## What is needed
Output each record in full, exactly as it stands.

Stored data entries
-- ==== Sys2Proof/Laws/Runs.lean ====
section
/-! SUPPORT. What a run of the machine can answer, and that its end is well defined (70_reset_and_hazards.md R115). -/

namespace Sys2Proof.Machine

/-- A completed step begins a longer run. -/
theorem run_succ_of_next {M : Host.Core} {s u : M.State} (n : Nat) (h : M.step s = .next u) :
    M.run (n + 1) s = M.run n u := by
  rw [Host.Core.run, h]

/-- A run of `n + 1` completed steps is a completed step and a run of `n` from there. -/
theorem run_succ_eq_next {M : Host.Core} {n : Nat} {s t : M.State} (h : M.run (n + 1) s = .next t) :
    ∃ u, M.step s = .next u ∧ M.run n u = .next t := by
  rw [Host.Core.run] at h
  split at h
  · exact ⟨_, ‹_›, h⟩
  · cases h
  · cases h

/-- A run ends at one state, after one number of steps. -/
theorem EndsAfter.unique {base : Addr} {length n n' : Nat} {s t t' : State} (h : EndsAfter base length n s t)
    (h' : EndsAfter base length n' s t') : n = n' ∧ t = t' := by
  obtain ⟨hn, hr, hf, hfirst⟩ := h
  obtain ⟨hn', hr', hf', hfirst'⟩ := h'
  rcases lt_trichotomy n n' with hlt | rfl | hlt
  · exact absurd hf (hfirst' n t hn hlt hr)
  · rw [hr] at hr'
    cases hr'
    exact ⟨rfl, rfl⟩
  · exact absurd hf' (hfirst n' t' hn' hlt hr')

/-- A safe run completes a step: where the first step faults or is refused, the run is not final. -/
theorem SafeRun.completes_first_step {base : Addr} {program : List Byte} {s : State} (h : SafeRun base program s) :
    ∃ t, step s = .next t := by
  obtain ⟨-, n, t, hn, hr, -, -⟩ := h
  obtain ⟨m, rfl⟩ := Nat.exists_eq_add_of_lt hn
  rw [Nat.zero_add] at hr
  obtain ⟨u, hu, -⟩ := run_succ_eq_next hr
  exact ⟨u, hu⟩

end Sys2Proof.Machine
end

## Reply
-- ==== Sys2Proof/Laws/Runs.lean ====
section
/-! SUPPORT. What a run of the machine can answer, and that its end is well defined (70_reset_and_hazards.md R115). -/

namespace Sys2Proof.Machine

/-- A completed step begins a longer run. -/
theorem run_succ_of_next {M : Host.Core} {s u : M.State} (n : Nat) (h : M.step s = .next u) :
    M.run (n + 1) s = M.run n u := by
  rw [Host.Core.run, h]

/-- A run of `n + 1` completed steps is a completed step and a run of `n` from there. -/
theorem run_succ_eq_next {M : Host.Core} {n : Nat} {s t : M.State} (h : M.run (n + 1) s = .next t) :
    ∃ u, M.step s = .next u ∧ M.run n u = .next t := by
  rw [Host.Core.run] at h
  split at h
  · exact ⟨_, ‹_›, h⟩
  · cases h
  · cases h

/-- A run ends at one state, after one number of steps. -/
theorem EndsAfter.unique {base : Addr} {length n n' : Nat} {s t t' : State} (h : EndsAfter base length n s t)
    (h' : EndsAfter base length n' s t') : n = n' ∧ t = t' := by
  obtain ⟨hn, hr, hf, hfirst⟩ := h
  obtain ⟨hn', hr', hf', hfirst'⟩ := h'
  rcases lt_trichotomy n n' with hlt | rfl | hlt
  · exact absurd hf (hfirst' n t hn hlt hr)
  · rw [hr] at hr'
    cases hr'
    exact ⟨rfl, rfl⟩
  · exact absurd hf' (hfirst n' t' hn' hlt hr')

/-- A safe run completes a step: where the first step faults or is refused, the run is not final. -/
theorem SafeRun.completes_first_step {base : Addr} {program : List Byte} {s : State} (h : SafeRun base program s) :
    ∃ t, step s = .next t := by
  obtain ⟨-, n, t, hn, hr, -, -⟩ := h
  obtain ⟨m, rfl⟩ := Nat.exists_eq_add_of_lt hn
  rw [Nat.zero_add] at hr
  obtain ⟨u, hu, -⟩ := run_succ_eq_next hr
  exact ⟨u, hu⟩

end Sys2Proof.Machine
end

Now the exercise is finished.